Les propositions parlementaires des Vert’libéraux, consistant à mettre à plat toutes les communautés de vie, semblent prendre de court tout le monde, des associations LGBT (dont la réaction se fait attendre) aux partis politiques, en passant par les médias. Parmi ces derniers, seuls «24 Heures» et «La Tribune de Genève» font leur Une du «tabou brisé» du mariage pour tous. C’est le silence radio du côté des autres quotidiens – et singulièrement des alémaniques. Sans doute qu’à Genève et à Lausanne, le souvenir tout proche du débat français est davantage dans les esprits. Claude Ansermoz, dans un édito joliment provocateur intitulé «Qui sera la Frigide Barjot suisse?», estime qu’«il n’est pas sûr que la stabilité politique et économique de notre pays soit la garante d’un débat plus serein. Sur un thème de société aussi «révolutionnaire» – dans le sens qu’il bouscule un ordre établi depuis des siècles –, les émotions sont également à fleur de peau chez nous.»
Sérénité
On dirait que le débat qui s’annonce dérange. Isabelle Moret, pour le Parti libéral-radical, évacue la question en estimant que les élus de son parti auront tout loisir de s’exprimer individuellement. Dans les partis de gauche, l’accueil est extrêmement prudent. Le Valaisan Mathias Reynard (PS) rappelle que «l’Espagne ou l’Angleterre ont mené le débat dans la sérénité. De toute manière, le peuple tranchera. J’ai l’impression que sur ce sujet, le monde politique est en retard sur la société.» Sans surprise, l’UDC fulmine. «La société n’a rien à gagner au mariage homosexuel, lance Yves Nidegger. Au contraire, ce serait le chaos, parce qu’on réclamerait ensuite l’adaptation du droit qui régit la procréation assistée.»

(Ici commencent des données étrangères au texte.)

-- ==== Sys2Proof/Certificates/Slice0/Obligations.lean ====
section
/-! DEFINITION. The statements about the block, in the order of the spec's files. A statement about a cycle speaks of
`step`; one about the effect of an operation alone speaks of `exec`, on the state at the start of the cycle. -/

open Sys2Proof Sys2Proof.Machine

/-! ## Encodings -/

/-- R70, R71, R72: no bit of an instruction is dropped. -/
def Obligations.DecodeOfEncodeIsTheInstruction : Prop :=
  ∀ i : Instr, i.wellFormed = true → decode (encode i) = i

/-- R70, R71: every word is some well-formed instruction's, and only that one's. -/
def Obligations.EncodeOfDecodeIsTheWord : Prop :=
  ∀ w : Brw, (decode w).wellFormed = true ∧ encode (decode w) = w

/-- R70: the fields of the word; a cycle with `bus_valid` = 0 has none; the decoder is total, and the row it answers is
the only row of the opcode table that fits. -/
def Obligations.EveryRequestWordSelectsExactlyOneRow : Prop :=
  (∀ p : HostPorts, p.busValid = false → portsRequest p = none)
  ∧ (∀ p : HostPorts, p.busValid = true → ∃ w, portsRequest p = some w ∧ w.getLsbD 38 = p.busWe
      ∧ w.extractLsb' 32 6 = p.busAddr ∧ w.extractLsb' 0 32 = p.busWdata)
  ∧ ∀ w : Brw, (opcodeTable.filter (fun r => r.fits w)).map (fun r => r.mnemonic) = [(decode w).mnemonic]

/-- The words of programs P1 to P5 and of V-B2 and V-B6 (spec/95_test_vectors.md), as the spec writes them out. -/
def Obligations.WordsOfTheSpecDecode : Prop :=
  decode 0x4C00000002#39 = .wrFrameHi 0#2 0x02#32 ∧ decode 0x5092010DA2#39 = .wrFrameLo 0#2 0x92010DA2#32
  ∧ decode 0x4000000003#39 = .decode 0#2 0#28 ∧ decode 0x4000000001#39 = .measure 0#2 0#28
  ∧ decode 0x4000000002#39 = .measureLegacy 0#2 0#28 ∧ decode 0x4000000000#39 = .nop 0#2 0#28
  ∧ decode 0x4000000007#39 = .ctrlRsvd47 0#2 7#4 0#28 ∧ decode 0x400000000F#39 = .ctrlRsvd8F 0#2 15#4 0#28
  ∧ decode 0x4000000011#39 = .measure 0#2 1#28 ∧ decode 0x4400000022#39 = .wrStatus 0#2 0x22#32
  ∧ decode 0x4800000003#39 = .wrConfig 0#2 0x3#32 ∧ decode 0x2400000000#39 = .rd 0x24#6 0#32
  ∧ decode 0x5400001234#39 = .wrHumidity 0#2 0x1234#32 ∧ decode 0x7CFFFFFFFF#39 = .wrUnmappedF 0#2 0xFFFFFFFF#32

/-- R53, D8: the five bytes of an operation decode to it; a narrower access is refused by name, and so is a longer one.
That a request is five bytes, the lowest first, is the model's choice (log 9). -/
def Obligations.OnlyAWholeRequestDecodes : Prop :=
  (∀ i : Instr, i.wellFormed = true → decodeBytes (encodeBytes i) = .ok i)
  ∧ (∀ bs : List Byte, bs.length < 5 → decodeBytes bs = .error .narrowAccess)
  ∧ ∀ bs : List Byte, 5 < bs.length → decodeBytes bs = .error .tooLong

/-! ## One clock cycle -/

/-- R169: a cycle with `rst` = 0 runs the operation its word decodes to, on the state at the start of the cycle, and
then the rest of the clock edge; a cycle with no operation is the clock edge alone. `withFetchWord` presents an
operation to the next step (the model's own convention, log 8). -/
def Obligations.StepRunsTheDecodedOperation : Prop :=
  (∀ (s h : State) (w : Brw), Runs s → portsRequest s.ports = some w → exec (decode w) (beginCycle s) = .next h →
    step s = .next (clockEdge s h))
  ∧ (∀ s : State, Runs s → PresentsNothing s → step s = .next (clockEdge s (beginCycle s)))
  ∧ ∀ (s : State) (i : Instr), i.wellFormed = true → s.result ≠ .invalidFrame →
      let s' := s.withFetchWord 40 (encode i).toNat
      ∃ h, exec i (beginCycle s') = .next h ∧ step s' = .next (clockEdge s' h)

/-- R23: the synchronizer's reset value, and its two shifts in every state in every cycle with `rst` = 0. -/
def Obligations.SynchronizerShiftsEveryCycle : Prop :=
  (State.reset.sync0 = false ∧ State.reset.sync1 = false)
  ∧ (∀ s : State, s.ports.rst = true → ∃ t, step s = .next t ∧ t.sync0 = false ∧ t.sync1 = false)
  ∧ ∀ s : State, Runs s → ∃ t, step s = .next t ∧ t.sync0 = s.pinIn ∧ t.sync1 = s.sync0

/-- R230: a cycle with `rst` = 1 does the reset action and nothing else, whatever the host presents; `bus_rdata` is 0. -/
def Obligations.ResetCycleDoesOnlyTheResetAction : Prop :=
  ∀ s : State, s.ports.rst = true → ∃ t, step s = .next t
    ∧ t.sync0 = false ∧ t.sync1 = false ∧ t.st = .idle ∧ t.modeB = false ∧ t.paceL = false ∧ t.arm = false
    ∧ t.tcnt = 0 ∧ t.pcnt = 0 ∧ t.shift = 0#40 ∧ t.frame = 0#40 ∧ t.bitcnt = 0#6 ∧ t.hum = 0#16
    ∧ t.tsign = false ∧ t.tmag = 0#15 ∧ t.rxsum = 0#8 ∧ t.calcsum = 0#8 ∧ t.done = false ∧ t.result = .none
    ∧ t.cmderr = false ∧ t.cfgIe = false ∧ t.cfgPace = true ∧ t.toState = none ∧ t.busRdata = 0#32
    ∧ t.params = s.params ∧ t.hostIn = s.hostIn.tail ∧ t.lineIn = s.lineIn.tail

/-- R232: one reset cycle is enough, and while `rst` stays 1 the state stays at the reset values. -/
def Obligations.ResetHeldKeepsTheResetState : Prop :=
  ∀ (n : Nat) (s : State), 0 < n → n ≤ s.hostIn.length → (∀ p ∈ s.hostIn.take n, p.rst = true) →
    runFor n s = .next { State.resetWith s.params with
      hostIn := s.hostIn.drop n, lineIn := s.lineIn.drop n, cycle := s.cycle + n }

/-- R234: after reset nothing runs and nothing starts by itself; what each register reads; LINE follows `pin_in` two
cycles late; a DECODE right after reset is OK with humidity and temperature 0. -/
def Obligations.StateAfterResetAsTheHostSeesIt : Prop :=
  ∀ p : Params, legalParams p = true →
    (∀ (levels : List Bool) (n : Nat), n ≤ levels.length →
      ∃ t, runFor n { State.resetWith p with lineIn := levels } = .next t ∧ t.st = .idle
        ∧ readValue t .status = (if 2 ≤ n ∧ levels[n - 2]? = some true then 0x40#32 else 0#32)
        ∧ readValue t .config = 2#32 ∧ readValue t .frameHi = 0#32 ∧ readValue t .frameLo = 0#32
        ∧ readValue t .humidity = 0#32 ∧ readValue t .tempRaw = 0#32 ∧ readValue t .temperature = 0#32
        ∧ readValue t .checksum = 0#32 ∧ readValue t .progress = 0#32
        ∧ (readValue t .param).toNat = p.cyclesPerUs ∧ irq t = false ∧ pinOe t = false)
    ∧ ∀ (lo : BitVec 2) (ign : BitVec 28),
        ∃ t, runFor 2 { State.resetWith p with hostIn := [requestPorts (encode (.decode lo ign))] } = .next t
          ∧ t.result = .ok ∧ t.done = true ∧ readValue t .humidity = 0#32 ∧ readValue t .temperature = 0#32

/-! ## Register access -/

/-- R160: the value of every register, field by field, as a number; a read changes nothing but `bus_rdata`, which is
computed from the state at the start of the cycle and is 0 in a cycle with no read or with `rst` = 1. -/
def Obligations.ReadReturnsTheRegister : Prop :=
  (∀ (off : BitVec 6) (data : Word) (s : State), ∃ v : Word, exec (.rd off data) s = .next { s with busRdata := v }
    ∧ (off.toNat / 4 = 0 → v.toNat = 0)
    ∧ (off.toNat / 4 = 1 → v.toNat = (decide (s.st ≠ .idle)).toNat + 2 * s.done.toNat + 4 * (resultCode s.result).toNat
        + 32 * s.cmderr.toNat + 64 * s.sync1.toNat + 128 * s.modeB.toNat)
    ∧ (off.toNat / 4 = 2 → v.toNat = s.cfgIe.toNat + 2 * s.cfgPace.toNat)
    ∧ (off.toNat / 4 = 3 → v.toNat = s.frame.toNat / 2 ^ 32)
    ∧ (off.toNat / 4 = 4 → v.toNat = s.frame.toNat % 2 ^ 32)
    ∧ (off.toNat / 4 = 5 → v.toNat = s.hum.toNat)
    ∧ (off.toNat / 4 = 6 → v.toNat = s.tmag.toNat + 2 ^ 15 * s.tsign.toNat)
    ∧ (off.toNat / 4 = 7 → v.toNat = if s.tsign then (2 ^ 32 - s.tmag.toNat) % 2 ^ 32 else s.tmag.toNat)
    ∧ (off.toNat / 4 = 8 → v.toNat = s.rxsum.toNat + 256 * s.calcsum.toNat)
    ∧ (off.toNat / 4 = 9 → v.toNat = s.bitcnt.toNat + 256 * (stateCode s.st).toNat + 4096 * (toStateCode s.toState).toNat)
    ∧ (off.toNat / 4 = 10 → v.toNat = s.params.cyclesPerUs % 2 ^ 16)
    ∧ (11 ≤ off.toNat / 4 → v.toNat = 0))
  ∧ (∀ (s : State) (off : BitVec 6) (data : Word), Runs s → Presents s (.rd off data) →
      ∃ t, step s = .next t ∧ t.busRdata = readValue s (regAt off))
  ∧ (∀ s : State, Runs s → (∀ off data, ¬ Presents s (.rd off data)) → ∃ t, step s = .next t ∧ t.busRdata = 0#32)
  ∧ ∀ s : State, s.ports.rst = true → ∃ t, step s = .next t ∧ t.busRdata = 0#32

/-- R57: a cycle with a read and the same cycle with no operation leave the same state, `bus_rdata` apart. -/
def Obligations.ReadsHaveNoSideEffect : Prop :=
  ∀ (s : State) (off : BitVec 6) (data : Word) (rest : List HostPorts), s.result ≠ .invalidFrame →
    ∃ t, step { s with hostIn := idlePorts :: rest } = .next t
      ∧ step { s with hostIn := requestPorts (encode (.rd off data)) :: rest }
          = .next { t with busRdata := readValue s (regAt off) }

/-- R54: `bus_addr[1:0]` is ignored, in every cycle: a misaligned offset neither faults nor splits. -/
def Obligations.LowAddressBitsAreIgnored : Prop :=
  ∀ (s : State) (p : HostPorts) (addr : BitVec 6) (rest : List HostPorts), addr.toNat / 4 = p.busAddr.toNat / 4 →
    step { s with hostIn := p :: rest } = step { s with hostIn := { p with busAddr := addr } :: rest }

Les Verts, traditionnellement en pointe sur les questions LGBT, apparaissent également à la traîne de leurs rivaux écolos de centre-droit. Adèle Thorens s’empresse d’expliquer que son parti s’apprête à déposer une interpellation sur l’initiative du PDC qui a précipité le débat, avec l’article de son initiative «Contre la pénalisation du mariage» qui prévoit incidemment de restreindre la définition du mariage aux couples hétéros. Les Verts veulent inciter le Conseil fédéral à rédiger un contre-projet sur cet aspect précis du texte des démocrates-chrétiens, afin de laisser la porte ouverte au mariage égalitaire. Pour plus tard.
Niche électorale
Et le PDC qui a, après tout, déclenché cette situation? Son président, Christophe Darbellay, reste sibyllin. «Il n’y a de notre part aucune volonté de discriminer les couples homosexuels», se contente-t-il d’assurer à «24 Heures» – toujours sans expliquer pourquoi son parti tient tant à verrouiller le mariage comme une institution hétérosexuelle. Comme si, dans cette nouvelle question de société qui émerge dans le débat suisse, aucune formation ne s’estimait prête à partir au combat. Aucune, sauf apparemment les Vert’libéraux. Ils trouvent peut-être ici une niche qui leur permettra de conquérir une base électorale un peu plus large que leurs 3 à 4% actuels.